I had a golden eagle’s view of the dead and dying whitebark pine forests in the Greater Yellowstone.  To see the devastation of high-elevation forest after high-elevation forest was disturbing, especially because we’re to blame, as the true killer of these magnificent trees is climate change. 

With warmer winter temperatures, mountain pine beetles are surviving at higher elevations because the requisite prolonged cold snaps needed to kill the beetles are not happening.  And the beetles are feasting on – and decimating – whitebark pine trees.

A non-native fungus, white pine blister rust, is also wreaking havoc on whitebark.

Whitebark pines are the bad asses of the sub-alpine plant community.  They eke out a living in a harsh, windy, cold, relentless landscape.  They’re a foundation species, as they’re often the first tree to inhabit an area after a forest disturbance.  They’re also a nurse tree, as their pioneering of a new area allows other trees to then take root there.  And they’re a keystone species, as they significantly affect the entire ecosystem.  Whitebark pines stabilize the soil, shade snowpack into the summer (which helps provide desperately needed water late in the summer when our streams and rivers need it most), and their nutritious seeds are a critical food source for Clark’s nutcracker birds, red squirrels, and grizzly bears.

In fact, the loss of whitebark pine seeds as a food source for Yellowstone grizzlies will be calamitous for the iconic bears.  Without whitebark pine seeds, the bears won’t be trekking through the high country to gorge on whitebark seeds in the late summer and fall.  Instead, they’ll be forced to search for replacement foods at lower elevations, where they’re more likely to bump into us – and thus more likely to get killed.
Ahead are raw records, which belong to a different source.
-- ==== Sys2Proof/Machine/Axes.lean ====
section
/-! DEFINITION. Encoders, axis contexts, cam and time lanes, run-down and hub reflex qualification (R244 to R283, R356). -/

namespace Sys2Proof.Machine

open Sys2Proof

/-- A local context's number as a context. -/
def ctx (x : Fin 4) : Fin 8 := ⟨x.val, by omega⟩

/-! ## OFFSET (R262, R272) -/

/-- A new OFFSET moves c in one step at a tick: listed crossings move with it, and each lane whose value at the new position differs from
its present value sends it 50 µs later. A committed write clears NOREF (R258). -/
def setOffset (x : Fin 8) (v : Word) (committed : Bool) (tick : Nat) (s : State) : State :=
  let a := s.eng.axis.get x
  let d := int32 v - int32 a.offset
  let s1 := modAxis x (fun a => { a with offset := v, flags := if committed then { a.flags with noref := false } else a.flags }) s
  if d = 0 then s1
  else
    forEach (camLanes s1 x [1, 2, 3]) (fun n s =>
      let s := modLane n (fun l => { l with cmds := l.cmds.map fun c => { c with cross := c.cross + d } }) s
      match laneOf s n.val with
      | none => s
      | some r =>
        let l := s.eng.lane.get n
        let v := presentValue s n r tick
        let open_ := match l.rdAt with | some a => decide (tick + 20000 < a) | none => true
        if (l.state = 1 || l.state = 2) && open_ && v != l.value then sendLane n 65535 (tick + 20000) v false 0 s else s) s1

/-- A value for an int32 OFFSET: between whole numbers the spec states no rounding, so the model leaves it free (log entry 21). -/
def offsetOf (v : Word) (s : State) : Word × State :=
  match f32 v with
  | .fin q => if q.den = 1 then (word32 q.num, s) else let (up, s1) := freeB s; (word32 (floorRat q + (if up then 1 else 0)), s1)
  | _ => freeW s

/-- The output of a loop block to a tag takes effect at its instant (R285). -/
def settleOne (b : Fin 48) (s : State) : State :=
  match (s.eng.loop.get b).outAt with
  | none => s
  | some (at_, v) =>
    if sysHalf s < at_ then s
    else
      let s1 := { s with eng := { s.eng with loop := s.eng.loop.upd b fun l => { l with outAt := none } } }
      match ((castAll s (·.loop)).find? (fun r => lpRtype r == 0 && lpIndex r == b.val)).bind (fun r => tagRec s (u16 r 6)) with
      | none => s1
      | some t =>
        if tagKind t = 4 then
          (match asFin 8 (tagNum t) with
            | some x => let (w, s2) := offsetOf v s1; setOffset x w false (at_ / 5) s2
            | none => s1)
        else
          match asFin 48 (tagNum t) with
          | some j => { s1 with eng := { s1.eng with loop := s1.eng.loop.upd j fun l => { l with sp := v } } }
          | none => s1

/-- Every due loop output to a tag. -/
def settle (s : State) : State := forEach (List.finRange 48) settleOne s

/-! ## Encoder lines (R254 to R258) -/

/-- Timestamp of an edge accepted now (R256), in ns at 5 ns resolution. -/
def edgeStamp (s : State) (r : Rec) : Nat := (sysNs s - (axEfilt r + 1) * 5 - Config.receiverDelay) / 5 * 5

/-- What accepted levels count (R255): none for no count, the sign in forward terms. -/
def countOf (decode : Nat) (a b a' b' : Bool) : Option Int :=
  let da := a != a'
  let db := b != b'
  match decode with
  | 0 => if da then some (if a' != b then 1 else -1) else if db then some (if b' == a then 1 else -1) else none
  | 1 => if da then some (if a' != b then 1 else -1) else none
  | 2 => if da && !b && !db then some (if a' then 1 else -1) else none
  | _ => if da && a' then some (if b then -1 else 1) else none

/-- A quadrature error (R255, R258). -/
def quadError (x : Fin 8) (r : Rec) (s : State) : State :=
  let times := s.now :: ((s.eng.axis.get x).qerrTimes.filter fun a => decide (s.now < a + sec 1))
  let s1 := modAxis x (fun a => { a with qerrTimes := times, qerrCount := satInc a.qerrCount (2 ^ 32 - 1), flags := { a.flags with qerr := true } }) s
  if axQerrmax r < times.length then axisLost x s1 else s1

/-- Edges that R259 may still use: those back to VTMO + VWIN before now, and the newest before them. -/
def pruneAxis (r : Rec) (now : Nat) (l : List (Nat × BitVec 48)) : List (Nat × BitVec 48) :=
  let span := axVtmo r * 1000000 + axVwin r * 1000
  l.filter (fun e => decide (now ≤ e.1 + span)) ++ (l.find? (fun e => decide (e.1 + span < now))).toList

/-- Position and cycle position at T_E follow an edge that is accepted later and whose timestamp lies at or before T_E (R263). -/
def lateEdge (x : Fin 8) (stamp : Nat) (d : Int) (s : State) : State :=
  if !s.ep.counting || epochHalf s s.ep.e < (2 * stamp : Int) then s
  else
    let a := s.eng.axis.get x
    let p := signed a.pE.toNat 48 + d
    let now : BitVec 48 := BitVec.ofNat 48 (unsigned p 48)
    let value (sub : Nat) : Word := word32 (match sub with
      | 0 => p
      | 1 => signed now.toNat 48 / 2 ^ 32
      | _ => cycleAt (((axisOf s x.val).map axModlen).getD 0) a.offsetE now)
    let mine := (castAll s (·.tag)).filter fun r => tagKind r == 4 && tagNum r == x.val && decide (tagSub r ≤ 2)
    let tags := s.ep.tags.map fun e =>
      match mine.find? (fun r => tagIndex r == e.1) with
      | some r => if e.2.epoch = s.ep.e then (e.1, { e.2 with value := value (tagSub r) }) else e
      | none => e
    modAxis x (fun a => { a with pE := now }) { s with ep := { s.ep with tags := tags } }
NRDC submitted a petition in December 2008 to list whitebark pine as an endangered species under the Endangered Species Act.  In July of this year, the U.S. Fish & Wildlife Service made an initial finding that endangered species protection for whitebark pine “may be warranted.”  The Service is now engaged in a more thorough review. 

As my helicopter flight vividly showed me, whitebark pine is in serious trouble.  Endangered Species Act protection – and the funding, research, and critical habitat designations that accompany it – are desperately needed. 

See for yourself.


(A dead whitebark forest in the Gallatin Mountains in Montana.  Whitebark turn red when dying and gray when dead.  Most of the green trees are spruce, lodgepole pine, or fir.)
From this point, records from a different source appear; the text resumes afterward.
/-- The device leaves a joined state: it takes part in epochs no longer and runs in holdover (R298, Table 10-7). -/
def netLeave (state : Nat) (s : State) : State :=
  { s with net := { s.net with state := state, holdover := s.ep.counting }, ep := { s.ep with joined := false, joinAt := none } }

/-- Every ring port is without synchronisation. -/
def ringsDown (s : State) : Bool := (ringIn s).all fun p => !portOn s p

/-- PORT_DOWN: recorded, and the port's source raised. A lost partner link abandons a couch before step 1 (R378). -/
def execPortDown (t : Time) (port : Fin 5) (s : State) : Out :=
  let s := s.at_ t
  when (hubAlive s && portOn s port)
    (fun s =>
      let s1 := raise (portSource port) (recordPort port 2 (s.net.port.get port).bad (modPort port (fun p => { p with state := 0, downAt := s.now, cand := none, echo := none }) s))
      if port.val = 4 then couchCause { s1 with pair := { s1.pair with linkLostAt := match s1.pair.linkLostAt with | some a => some a | none => some s1.now } }
      else if ringsDown s1 && (s1.net.state == 1 || s1.net.state == 2) then netLeave 0 s1
      else s1) s

/-- Bad frames and invalid code groups counted; more than 100 within 1 s make the port DEGRADED. -/
def portErrors (p : Fin 5) (n : Nat) (s : State) : State :=
  let x := s.net.port.get p
  let bad := min 65535 (x.bad + n)
  let errs := (List.replicate (min n 128) s.now ++ x.errs.filter fun e => decide (s.now < e + sec 1)).take 128
  let s1 := modPort p (fun x => { x with bad := bad, errs := errs }) s
  if 100 < errs.length && x.state = 1 then raise (portSource p) (recordPort p 3 bad (modPort p (fun x => { x with state := 2 }) s1)) else s1

/-- A bad frame counted. -/
def portError (p : Fin 5) (s : State) : State := portErrors p 1 s

/-! ## Good frames (R335, R342, Table 10-4) -/

/-- KIND and SCOPE are legal on a ring (Tables 10-3, 10-4). -/
def kindLegal (kind scope : Nat) : Bool :=
  match kind with
  | 1 => scope == scopeSeg
  | 2 => scope != scopeLink
  | 3 => scope == scopeLink
  | 4 => scope == scopeSeg
  | 5 => scope == scopeUni || scope == scopeSeg
  | 6 => scope == scopeUni
  | 7 => scope == scopeUni
  | 8 => scope == scopeSeg || scope == scopeSys
  | _ => false

/-- KIND and SCOPE are legal on the partner link: SHD, JNL and CCH, of scope LINK (R369). -/
def prtLegal (b : List Byte) : Bool := decide (u8 b 0 < 64) && decide (9 ≤ frKind b) && decide (frKind b ≤ 11) && frScope b == scopeLink

/-- The reserved header bits are 0, and KIND and SCOPE are legal. -/
def headerLegal (b : List Byte) : Bool := decide (u8 b 0 < 64) && kindLegal (frKind b) (frScope b)

/-- Distance from `a` up to `b` in the sequence numbers of R337. -/
def fseqGap (a b : Nat) : Nat := (b + (2 ^ 22 - a % 2 ^ 22)) % 2 ^ 22

/-- The verdict of R342 on a good frame: the window after it where it is accepted. -/
def judgeFseq (now : Time) (w : Src) (f : Nat) : Option Src :=
  let up := fseqGap w.high f
  let back := fseqGap f w.high
  if 1 ≤ up && up < 2 ^ 21 then
    some { w with high := f, seen := (f :: w.seen).filter (fun x => decide (fseqGap x f < 1024)), last := now }
  else if back < 1024 && !w.seen.contains f then some { w with seen := f :: w.seen, last := now }
  else none

/-- A frame of an unnumbered device: the sequence rule leaves it out (R331). -/
def isUnnum (b : List Byte) : Bool := frKind b == 8 && frSrc b == 0 && bitOf (u8 (frPayload b) 9) 5

/-- The window of one source put before those of the others. -/
def putSrc (w : Src) (l : List Src) (s : State) : State := { s with net := { s.net with srcs := w :: l } }

/-- The verdict applied: whether the frame is accepted, and the windows after it. -/
def judged (now : Time) (f : Nat) (w : Src) (s : State) : Bool × State :=
  match judgeFseq now w f with
  | some w' => (true, putSrc w' (s.net.srcs.filter fun x => x.num != w.num) s)
  | none => (false, s)

/-- A good frame judged: whether it is the first copy, and the windows after it. A source silent for 10 ms is forgotten. -/
def acceptFrame (b : List Byte) (s : State) : Bool × State :=
  if isUnnum b then (true, s)
  else match s.net.srcs.find? (fun w => w.num == frSrc b && decide (s.now < w.last + ms 10)) with
    | none => (true, putSrc { num := frSrc b, high := frFseq b, seen := [frFseq b], last := s.now } (s.net.srcs.filter fun w => w.num != frSrc b) s)
    | some w => judged s.now (frFseq b) w s

/-! ## Forwarding (R339 to R343) -/

/-- A frame with another TTL. -/
def withTtl (b : List Byte) (ttl : Nat) : List Byte := b.take 1 ++ [BitVec.ofNat 8 ttl] ++ b.drop 2

/-- A frame passed to an output port; a normal frame that finds the queue of 32 KiB full is dropped, counted and raised (R340). -/
def passOn (p : Nat) (b : List Byte) (v : Bool) (s : State) : State :=
  match asFin 5 p with
  | none => s
  | some i =>
    let x := s.net.port.get i
    if !portOn s i then s
    else if queueFull p b s then
      raise (portSource i) (recordPort i 4 (x.drops + 1) (modPort i (fun x => { x with drops := satInc x.drops (2 ^ 32 - 1) }) s))
    else portOut p b v s

/-- SRC is the device itself: its physical number, or the logical number while it is the sending member. -/
def ownFrame (s : State) (src : Nat) : Bool :=
  s.net.numValid && src == s.net.num || drivesLogical s && some src == logicalNum s

/-- An MGT frame that answers SETNUM (Table 10-12). -/
def mgtReplySetnum (b : List Byte) : Bool := u8 (frPayload b) 0 == 0x83

/-- A frame of a kind that couplers bring from the backbone into a segment: SYSTEM, UNICAST to that segment, and IMG and AXS (R343). -/
def bridgedIn (s : State) (b : List Byte) : Bool :=
  frScope b == scopeSys || frScope b == scopeUni && frDst b / 32 == s.net.num / 32 || frScope b == scopeSeg && (frKind b == 1 || frKind b == 4)

/-- A numbered coupler removes from the backbone every frame of its own segment, and from its segment ring what was bridged from another one. The
answer of an unnumbered device to SETNUM never crossed the backbone (R331, R343). -/
def couplerRemoves (s : State) (backbone : Bool) (b : List Byte) : Bool :=
  s.net.coupler && s.net.numValid &&
    (if backbone then frSrc b / 32 == s.net.num / 32
     else frSrc b / 32 != s.net.num / 32 && bridgedIn s b && !(frKind b == 5 && mgtReplySetnum b))

/-- An IMG or AXS frame that the export lists name. -/
def exported (s : State) (b : List Byte) : Bool :=
  if frKind b = 1 then s.net.imgExp.contains (frSrc b)
  else frKind b == 4 && s.net.axsExp.any fun e => e.1 == frSrc b && e.2 == bits (u8 (frPayload b) 0) 0 2

/-- A numbered coupler bridges the frame to its other ring (R331, R343). Its lists name what leaves its own segment; what stands on the backbone was
exported by the source's couplers. -/
def bridges (s : State) (backbone : Bool) (b : List Byte) : Bool :=
  let seg := s.net.num / 32
  s.net.coupler && s.net.numValid && !isUnnum b &&
    (if backbone then frSrc b / 32 != seg && bridgedIn s b
     else frSrc b / 32 == seg && (frScope b == scopeUni && frDst b / 32 != seg || frScope b == scopeSys || frScope b == scopeSeg && exported s b))

/-- The frame goes on along its ring. -/
def forwards (s : State) (backbone : Bool) (b : List Byte) : Bool :=
  !ownFrame s (frSrc b) && !(frScope b == scopeUni && s.net.numValid && frDst b == s.net.num) && frScope b != scopeLink &&
    decide (1 < frTtl b) && (isUnnum b || !couplerRemoves s backbone b)

/-- The other port of a ring. -/
def otherPort (p : Nat) : Nat := if p % 2 = 0 then p + 1 else p - 1

/-- A ring port's frame: bad ones are counted and their forwarded copy ends in /V/; good ones are judged, forwarded and bridged. -/
def ringFrame (p : Fin 4) (b : List Byte) (bad : Bool) (s : State) : State :=
  let port : Fin 5 := ⟨p.val, by omega⟩
  let backbone := decide (2 ≤ p.val)
  let on (v : Bool) (s : State) : State :=
    if headerLegal b && forwards s backbone b then passOn (otherPort p.val) (withTtl b (frTtl b - 1)) v s else s
  if bad || !headerLegal b then on true (portError port s)
  else
    let (first, s1) := if ownFrame s (frSrc b) then (false, { s with net := { s.net with ownBack := some s.now } }) else acceptFrame b s
    let s2 := on false s1
    if first && bridges s2 backbone b then
      (ringPorts (!backbone)).foldl (fun s q => passOn q (withTtl b (if backbone then 32 else 64)) false s) s2
    else s2

/-- A frame of a port: on a ring port forwarded and judged; on the partner link only a bad one is counted, and a good one comes with the row of
its kind (R335, R369). Without bytes there is none. -/
def takeFrame (p : Fin 5) (b : List Byte) (bad : Bool) (s : State) : State :=
  if b.isEmpty then s
  else match asFin 4 p.val with
    | some q => ringFrame q b bad s
    | none => if bad || !prtLegal b then portError p s else s

/-- PELRUN_FRAME: forwarding runs while the hub is out of reset (R344). What a frame tells this device arrives with the row of its kind. -/
def execPelrunFrame (t : Time) (port : Fin 5) (bytes : List Byte) (fin : FrameEnd) (s : State) : Out :=
  let s := s.at_ t
  when (hubAlive s && portOn s port) (fun s => takeFrame port bytes (fin.v || !frCheckOk bytes) (portErrors port fin.codes (raiseDrops s))) s

/-- SOURCE_FORGOTTEN. -/
def execSourceForgotten (t : Time) (src : Nat) (s : State) : Out :=
  let s := s.at_ t
  when (hubAlive s) (fun s => { s with net := { s.net with srcs := s.net.srcs.filter fun w => w.num != src || decide (s.now < w.last + ms 10) } }) s

/-! ## Time (R345 to R350, R513) -/

/-- The PRIO that the device advertises. -/
def ownPrio (s : State) : Nat := if s.net.prioHeld then 255 else reg s 0x0828 % 256

/-- A candidate advertised within the last 1 ms whose MSEQ advanced within that time (R345). -/
def candLive (s : State) (c : Cand) : Bool :=
  decide (s.now < c.seen + ms 1) && (match c.adv with | some a => decide (s.now < a + ms 1) | none => false)

/-- The live candidates, each with its port. -/
def candidates (s : State) : List (Fin 4 × Cand) :=
  (List.finRange 4).filterMap fun p =>
    match (s.net.port.get ⟨p.val, by omega⟩).cand with
    | some c => if candLive s c then some (p, c) else none
    | none => none

/-- (PRIO, number) of one candidate is lower (R345). -/
def candBetter (a b : Nat × Nat) : Bool := decide (a.1 < b.1) || a.1 == b.1 && decide (a.2 < b.2)

/-- The upstream of R347: the best candidate, then the lowest DIST, then the lower port; only where it beats the own candidacy. -/
def upstream (s : State) : Option (Fin 4 × Cand) :=
  let own := (ownPrio s, s.net.num)
  (candidates s).foldl (fun best x =>
    if !candBetter (x.2.prio, x.2.num) own then best
    else match best with
      | none => some x
      | some b =>
        if candBetter (x.2.prio, x.2.num) (b.2.prio, b.2.num) || (x.2.prio, x.2.num) == (b.2.prio, b.2.num) && decide (x.2.dist < b.2.dist)
        then some x else best) none

/-- The device is the time master: JOINED, and no candidacy beats its own. -/
def isMaster (s : State) : Bool := s.net.state == 3 && ownPrio s != 255 && (upstream s).isNone

/-- Lock is gained: the device joins at the first T_E at least 2 × P later (R298, R348). -/
def timeLock (s : State) : State :=
  calm 0x01B { s with
    net := { s.net with locked := true, lockedAt := s.now, holdover := false, goodRun := 0, badRun := 0 }
    ep := { s.ep with joinAt := if s.net.state = 3 then some (sysHalf s + 2 * us s.ep.p) else none } }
(This is the Northern Rockies, not New England.  These are not deciduous trees that turn red, orange, and yellow in the fall.  All of these trees should be green -- hence the reason we call them "evergreens," as Aldo Leopold pointed out.)



(Whitebark pines are shaped like ice cream cones with broad canopies, while lodgepole, spruce, and fir look more like asparagus spears or traditional christmas trees.) 



(Dead and dying whitebark pines.)



(More of the same.)



(Electric Peak in Yellowstone National Park.  Note the nuked (gray) whitebark forest at the base of the mountain.) 



(Improvised helipad in the Gallatin Canyon.  Coolest.  Lunch stop.  Ever.  (Sorry -- I had to include this one.)) 



(More nuked whitebark.) 



 (An eerie photo of dead whitebark pines.)



(An unfortunate mosaic of red and gray.) 



 (Dead whitebark now inhabit this basin.  What will that mean for grizzlies, Clark's nutcrackers, and red squirrels?  What about snowpack?)



(Look in the lower right corner of the picture.  That's a mountain goat (Oreamnos americanus) high in the Madison Mountains in Montana.  You don't see them every day.)



(What more can I write?  Endangered Species Act protection is needed for whitebark pine.  Now.)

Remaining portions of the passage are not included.